Brunna Keila

Tudo que meus olhos não enxergam

Deus mora nas coisas que os olhos não alcançam.

Ele se esconde no intervalo entre um suspiro e outro,

na pausa do choro que ninguém ouviu,

no silêncio que fica depois que a porta se fecha

e a alma permanece sozinha consigo.

Há dores que não aparecem nos exames.

Há doenças que os médicos aprendem a chamar de incuráveis

porque não cabem nos remédios

nem nas palavras técnicas que tentam organizar o caos.

E há também aquela sombra mansa

que vai ocupando os cômodos da alma

apagando as luzes uma por uma.

Chamam de depressão.

Mas eu penso que é uma noite comprida

que chega antes da hora

e faz o coração esquecer

como era o desenho do sol.

Nessas horas, Deus não grita.

Ele não rasga o céu com trovões.

Ele fica pequeno.

Tão pequeno quanto uma brisa

que toca o rosto de quem já não tem forças para orar.

Tudo que meus olhos não enxergam

talvez seja justamente onde Ele mais trabalha.

No escuro da terra, a semente parece morta.

Mas é ali, longe da vista,

que o milagre aprende a respirar.

Quando o corpo dói,

quando o diagnóstico parece sentença,

quando o travesseiro conhece segredos salgados,

Deus se faz silêncio.

E o silêncio, às vezes, é o colo que não vemos.

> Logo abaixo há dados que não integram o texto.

/-- Block LNP, BAR0 offsets 80000h and up. -/
def regLNP : List RegDef := [
  ⟨0x80000, 8, 0x1000, 1, 0x0, .lnk, none, [⟨8, 8, .wo, 0⟩, ⟨7, 6, .rw, 0⟩, ⟨3, 3, .rw, 0⟩, ⟨2, 2, .rw, 0⟩, ⟨1, 1, .rw, 0⟩, ⟨0, 0, .rw, 0⟩]⟩, -- LNP_CTRL, R252
  ⟨0x80004, 8, 0x1000, 1, 0x0, .lnk, none, [⟨12, 12, .w1c, 0⟩, ⟨11, 11, .w1c, 0⟩, ⟨10, 10, .w1c, 0⟩, ⟨9, 9, .w1c, 0⟩, ⟨8, 8, .ro, 0⟩, ⟨7, 7, .ro, 0⟩, ⟨6, 6, .ro, 0⟩, ⟨5, 5, .ro, 0⟩, ⟨4, 2, .ro, 0⟩, ⟨1, 1, .ro, 0⟩, ⟨0, 0, .ro, 0⟩]⟩, -- LNP_STAT, R252
  ⟨0x80008, 8, 0x1000, 1, 0x0, .lnk, none, [⟨17, 12, .rw, 0x28⟩, ⟨11, 8, .rw, 0⟩, ⟨4, 0, .rw, 6⟩]⟩, -- LNP_TXEQ, R252
  ⟨0x8000C, 8, 0x1000, 1, 0x0, .lnk, none, [⟨9, 9, .rw, 1⟩, ⟨8, 4, .rw, 0x10⟩, ⟨3, 0, .rw, 8⟩]⟩, -- LNP_RXEQ, R252
  ⟨0x80010, 8, 0x1000, 1, 0x0, .lnk, none, [⟨4, 4, .ro, 0⟩, ⟨3, 3, .rw, 0⟩, ⟨2, 2, .rw, 0⟩, ⟨1, 0, .rw, 0⟩]⟩, -- LNP_TEST, R252
  ⟨0x80018, 8, 0x1000, 1, 0x0, .lnk, none, [⟨31, 0, .ro, 0⟩]⟩, -- LNP_RXBLK_LO, R252
  ⟨0x8001C, 8, 0x1000, 1, 0x0, .lnk, none, [⟨15, 0, .ro, 0⟩]⟩, -- LNP_RXBLK_HI, R252
  ⟨0x80020, 8, 0x1000, 1, 0x0, .lnk, none, [⟨31, 0, .ro, 0⟩]⟩, -- LNP_TXBLK_LO, R252
  ⟨0x80024, 8, 0x1000, 1, 0x0, .lnk, none, [⟨15, 0, .ro, 0⟩]⟩, -- LNP_TXBLK_HI, R252
  ⟨0x80028, 8, 0x1000, 1, 0x0, .lnk, none, [⟨31, 0, .rc, 0⟩]⟩, -- LNP_HDR_ERR, R252
  ⟨0x8002C, 8, 0x1000, 1, 0x0, .lnk, none, [⟨31, 0, .rc, 0⟩]⟩, -- LNP_BLK_ERR, R252
  ⟨0x80030, 8, 0x1000, 1, 0x0, .lnk, none, [⟨31, 0, .rc, 0⟩]⟩, -- LNP_LOCK_LOSS, R252
  ⟨0x80034, 8, 0x1000, 1, 0x0, .lnk, none, [⟨31, 0, .rc, 0⟩]⟩, -- LNP_HIBER_CNT, R252
  ⟨0x80038, 8, 0x1000, 1, 0x0, .lnk, none, [⟨31, 0, .rc, 0⟩]⟩, -- LNP_PRBS_ERR, R252
  ⟨0x80040, 8, 0x1000, 1, 0x0, .lnk, none, [⟨31, 0, .rc, 0⟩]⟩, -- LNP_ETH_RXF, R252
  ⟨0x80044, 8, 0x1000, 1, 0x0, .lnk, none, [⟨31, 0, .rc, 0⟩]⟩, -- LNP_ETH_TXF, R252
  ⟨0x80048, 8, 0x1000, 1, 0x0, .lnk, none, [⟨31, 0, .rc, 0⟩]⟩, -- LNP_ETH_FCS, R252
  ⟨0x8004C, 8, 0x1000, 1, 0x0, .lnk, none, [⟨31, 0, .rc, 0⟩]⟩, -- LNP_ETH_DROP, R252
  ⟨0x8003C, 8, 0x1000, 1, 0x0, .lnk, none, [⟨16, 14, .ro, 0⟩, ⟨13, 0, .ro, 0⟩]⟩, -- LNP_PEER, R252
  ⟨0x88000, 4, 0x100, 1, 0x0, .lnk, none, [⟨1, 1, .rw, 0⟩, ⟨0, 0, .rw, 0⟩]⟩, -- LNP_PORT_CFG, R252
  ⟨0x88004, 4, 0x100, 1, 0x0, .lnk, none, [⟨1, 1, .ro, 0⟩, ⟨0, 0, .w1c, 0⟩]⟩, -- LNP_PORT_STAT, R252
  ⟨0x88008, 4, 0x100, 1, 0x0, .lnk, none, [⟨31, 0, .rw, 0⟩]⟩, -- LNP_PORT_MACA_LO, R252
  ⟨0x8800C, 4, 0x100, 1, 0x0, .lnk, none, [⟨15, 0, .rw, 0⟩]⟩, -- LNP_PORT_MACA_HI, R252
  ⟨0x88010, 4, 0x100, 1, 0x0, .lnk, none, [⟨31, 0, .rw, 0⟩]⟩, -- LNP_PORT_MACB_LO, R252
  ⟨0x88014, 4, 0x100, 1, 0x0, .lnk, none, [⟨15, 0, .rw, 0⟩]⟩, -- LNP_PORT_MACB_HI, R252
  ⟨0x88018, 4, 0x100, 1, 0x0, .lnk, none, [⟨31, 0, .rw, 0⟩]⟩, -- LNP_PORT_IPA, R252
  ⟨0x8801C, 4, 0x100, 1, 0x0, .lnk, none, [⟨31, 0, .rw, 0⟩]⟩, -- LNP_PORT_IPB, R252
  ⟨0x8C000, 64, 0x40, 1, 0x0, .lnk, none, [⟨19, 13, .rw, 0⟩, ⟨12, 7, .rw, 0⟩, ⟨6, 6, .rw, 0⟩, ⟨5, 5, .rw, 0⟩, ⟨4, 3, .rw, 0⟩, ⟨2, 1, .rw, 1⟩, ⟨0, 0, .rw, 0⟩]⟩, -- RTP_RX_W0, R252
  ⟨0x8C004, 64, 0x40, 1, 0x0, .lnk, none, [⟨9, 0, .rw, 0x30⟩]⟩, -- RTP_RX_W1, R252
  ⟨0x8C008, 64, 0x40, 1, 0x0, .lnk, none, [⟨31, 0, .rw, 0⟩]⟩, -- RTP_RX_W2, R252
  ⟨0x8C00C, 64, 0x40, 1, 0x0, .lnk, none, [⟨31, 0, .rw, 0⟩]⟩, -- RTP_RX_W3, R252
  ⟨0x8C010, 64, 0x40, 1, 0x0, .lnk, none, [⟨27, 16, .rw, 0⟩, ⟨15, 0, .rw, 0⟩]⟩, -- RTP_RX_W4, R252
  ⟨0x8C014, 64, 0x40, 1, 0x0, .lnk, none, [⟨2, 2, .w1c, 0⟩, ⟨1, 1, .ro, 0⟩, ⟨0, 0, .ro, 0⟩]⟩, -- RTP_RX_W5, R252
  ⟨0x8C018, 64, 0x40, 1, 0x0, .lnk, none, [⟨31, 0, .rc, 0⟩]⟩, -- RTP_RX_UNDER, R252
  ⟨0x8C01C, 64, 0x40, 1, 0x0, .lnk, none, [⟨31, 0, .rc, 0⟩]⟩, -- RTP_RX_OVER, R252
  ⟨0x8C020, 64, 0x40, 1, 0x0, .lnk, none, [⟨31, 0, .rc, 0⟩]⟩, -- RTP_RX_LATE, R252
  ⟨0x8C024, 64, 0x40, 1, 0x0, .lnk, none, [⟨31, 0, .rc, 0⟩]⟩, -- RTP_RX_DUP, R252
  ⟨0x8C028, 64, 0x40, 6, 0x4, .lnk, none, []⟩, -- RTP_RX_RSV, R252
  ⟨0x8D000, 64, 0x40, 1, 0x0, .lnk, none, [⟨19, 13, .rw, 0⟩, ⟨12, 7, .rw, 0⟩, ⟨6, 6, .rw, 0⟩, ⟨5, 5, .rw, 0⟩, ⟨4, 3, .rw, 0⟩, ⟨2, 1, .rw, 1⟩, ⟨0, 0, .rw, 0⟩]⟩, -- RTP_TX_W0, R252
  ⟨0x8D004, 64, 0x40, 1, 0x0, .lnk, none, [⟨23, 16, .rw, 0x10⟩, ⟨13, 8, .rw, 0x2E⟩, ⟨5, 0, .rw, 0x30⟩]⟩, -- RTP_TX_W1, R252
  ⟨0x8D008, 64, 0x40, 1, 0x0, .lnk, none, [⟨31, 0, .rw, 0⟩]⟩, -- RTP_TX_W2, R252
  ⟨0x8D00C, 64, 0x40, 1, 0x0, .lnk, none, [⟨31, 16, .rw, 0⟩, ⟨15, 0, .rw, 0⟩]⟩, -- RTP_TX_W3, R252
  ⟨0x8D010, 64, 0x40, 1, 0x0, .lnk, none, [⟨31, 0, .rw, 0⟩]⟩, -- RTP_TX_W4, R252
  ⟨0x8D014, 64, 0x40, 1, 0x0, .lnk, none, [⟨30, 28, .rw, 0⟩, ⟨27, 16, .rw, 0⟩, ⟨15, 0, .rw, 0⟩]⟩, -- RTP_TX_W5, R252
  ⟨0x8D018, 64, 0x40, 1, 0x0, .lnk, none, [⟨31, 0, .rw, 0⟩]⟩, -- RTP_TX_W6, R252
  ⟨0x8D01C, 64, 0x40, 1, 0x0, .lnk, none, [⟨0, 0, .w1c, 0⟩]⟩, -- RTP_TX_W7, R252
  ⟨0x8D020, 64, 0x40, 1, 0x0, .lnk, none, [⟨31, 0, .rc, 0⟩]⟩, -- RTP_TX_W8, R252
  ⟨0x8D024, 64, 0x40, 7, 0x4, .lnk, none, []⟩ -- RTP_TX_RSV, R252
  ]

A fé não é um sorriso constante.

É uma vela acesa dentro do peito

mesmo quando o vento sopra forte.

Pequena.

Tremendo.

Mas acesa.

Tudo que meus olhos não enxergam

é o cuidado invisível

que me sustenta quando não sinto chão.

É a mão que não vejo

segurando a minha

quando a alma se torna noite.

E se a escuridão insiste,

talvez seja porque o amanhecer

ainda está sendo tecido.

Deus trabalha no invisível.

E no invisível, meu caro

há vida germinando

mesmo quando tudo parece silêncio.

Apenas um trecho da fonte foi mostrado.